Extract the feature abundance matrix from the mzrtsim() output (samples as columns, features/m/z values as rows). Reshape this matrix into a numeric matrix format with features as rows and samples as columns, ensuring all values are integer or numeric counts. Construct column metadata (colData) as a DataFrame containing sample identifiers, condition assignments (e.g., control vs. treatment), and batch labels derived directly from the simulation parameters passed to mzrtsim(). Create a SummarizedExperiment object by passing the reshaped matrix as the 'counts' assay and the colData as the sample-level metadata.

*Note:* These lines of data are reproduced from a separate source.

-- ==== Sys2Proof/Machine/Rs.lean ====
section
/-!
DEFINITION. The Reed–Solomon parity of a flit (R478): two interleaved RS(140,128) codewords over GF(2^8), field polynomial 0x11D,
generator roots α^0 to α^11.
-/
namespace Sys2Proof

/-- Multiplication by α. -/
def gfDouble (a : Nat) : Nat := if a < 128 then 2 * a else (2 * a) ^^^ 0x11D

/-- Product in GF(2^8), over the bits of `b` from bit `n − 1` down. -/
def gfMulAux (a b : Nat) : Nat → Nat → Nat
  | 0, acc => acc
  | n + 1, acc => gfMulAux a b n (gfDouble acc ^^^ (if bit b n then a else 0))

/-- Product in GF(2^8). -/
def gfMul (a b : Nat) : Nat := gfMulAux a b 8 0

/-- α^n. -/
def gfPow : Nat → Nat
  | 0 => 1
  | n + 1 => gfDouble (gfPow n)

/-- A polynomial, highest coefficient first, times (x + r). -/
def polyTimes (p : List Nat) (r : Nat) : List Nat :=
  List.zipWith (· ^^^ ·) (p ++ [0]) (0 :: p.map (gfMul r))

/-- The generator polynomial, highest coefficient first. -/
def rsGenerator : List Nat := (upto 12).foldl (fun p i => polyTimes p (gfPow i)) [1]

/-- One data symbol divided in: the 12 remainder symbols, highest first. -/
def rsStep (g : List Nat) (rem : List Nat) (d : Nat) : List Nat :=
  let f := d ^^^ rem.headD 0
  List.zipWith (fun x y => x ^^^ gfMul f y) (rem.drop 1 ++ [0]) (g.drop 1)

/-- The 12 parity symbols of a codeword's 128 data symbols. -/
def rsParity (data : List Nat) : List Nat := data.foldl (rsStep rsGenerator) (List.replicate 12 0)

/-- Every second element, from the first. -/
def evens {α : Type} : List α → List α
  | [] => []
  | [x] => [x]
  | x :: _ :: t => x :: evens t

/-- Two lists taken alternately. -/
def interleave {α : Type} : List α → List α → List α
  | x :: xs, y :: ys => x :: y :: interleave xs ys
  | _, _ => []

/-- The 24 parity bytes of a flit: even bytes form codeword 0, odd bytes codeword 1, and so does the parity. -/
def flitParity (f : Bytes) : Bytes :=
  let ns := f.map (fun b => b.toNat)
  (interleave (rsParity (evens ns)) (rsParity (evens (ns.drop 1)))).map byte

end Sys2Proof
end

Verify accessibility by confirming that assay(se) returns the counts matrix and colData(se) returns the sample metadata with correct dimensions and column names.

## Related tools

- **mzrtsim** (Generates simulated LC/GC-MS feature tables with condition and batch effects to be formatted into assay matrices) — https://github.com/yufree/mzrtsim
- **SummarizedExperiment** (Bioconductor container that holds the formatted assay matrix and provides standard accessors (assay(), colData()) for matrix and metadata retrieval)
- **R** (Programming environment for reshaping matrices and constructing SummarizedExperiment objects)

## Examples

```
# Simulate feature table, extract abundance matrix, construct colData, and wrap in SummarizedExperiment
library(mzrtsim)
library(SummarizedExperiment)
ft <- mzrtsim(n_features=100, n_samples=20)
counts_matrix <- as.matrix(ft[, -1])
coldata <- DataFrame(sample_id=colnames(ft)[-1], condition=rep(c('ctrl','treat'), each=10), batch=rep(1:2, 10))
se <- SummarizedExperiment(assays=list(counts=counts_matrix), colData=coldata)
```

## Evaluation signals

- SummarizedExperiment object instantiates without error and passes validObject() checks.
- assay(se) returns a numeric matrix with dimensions matching (n_features, n_samples) and no NA values in counts.
- colData(se) contains all expected sample-level metadata columns (sample ID, condition, batch) with correct nrow matching ncol of assay matrix.
- Column names of assay matrix match row names of colData, confirming sample alignment.
- Accessor functions assay() and colData() execute and return data with correct classes (matrix and DataFrame, respectively).

## Limitations

- Requires that simulated feature abundances are already in numeric matrix form; raw .mzML files must be converted to peak lists first.
- SummarizedExperiment slot structure assumes a single 'counts' assay; multiple assays (e.g., raw intensity, normalized intensity) would require additional assay() assignments.
- Metadata columns (condition, batch) must be explicitly provided from mzrtsim() parameters; if these are missing or misaligned, colData construction will fail or produce incorrect sample assignments.
- No automatic handling of missing values or features with zero abundance across all samples; pre-filtering may be needed depending on downstream analysis.

## Evidence

- [other] Extract the feature abundance matrix and reshape it into a matrix format suitable for the 'counts' assay slot.: "Extract the feature abundance matrix and reshape it into a matrix format suitable for the 'counts' assay slot."
- [other] Construct column metadata (colData) from simulation parameters including sample identifiers, condition assignments, and batch labels.: "Construct column metadata (colData) from simulation parameters including sample identifiers, condition assignments, and batch labels."
- [other] mzrtsim_se() produces a SummarizedExperiment object containing a 'counts' assay and colData that can be accessed via standard Bioconductor accessors such as SummarizedExperiment::assay() and SummarizedExperiment::colData().: "produces a SummarizedExperiment object containing a 'counts' assay and colData that can be accessed via standard Bioconductor accessors such as SummarizedExperiment::assay() and"
- [readme] For seamless integration with Bioconductor workflows, use `mzrtsim_se()` which wraps the simulation in a `SummarizedExperiment`: "For seamless integration with Bioconductor workflows, use `mzrtsim_se()` which wraps the simulation in a `SummarizedExperiment`"
- [readme] `mzrtsim()` generates feature tables with controlled condition and batch effects for benchmarking normalisation and batch correction methods.: "`mzrtsim()` generates feature tables with controlled condition and batch effects for benchmarking normalisation and batch correction methods."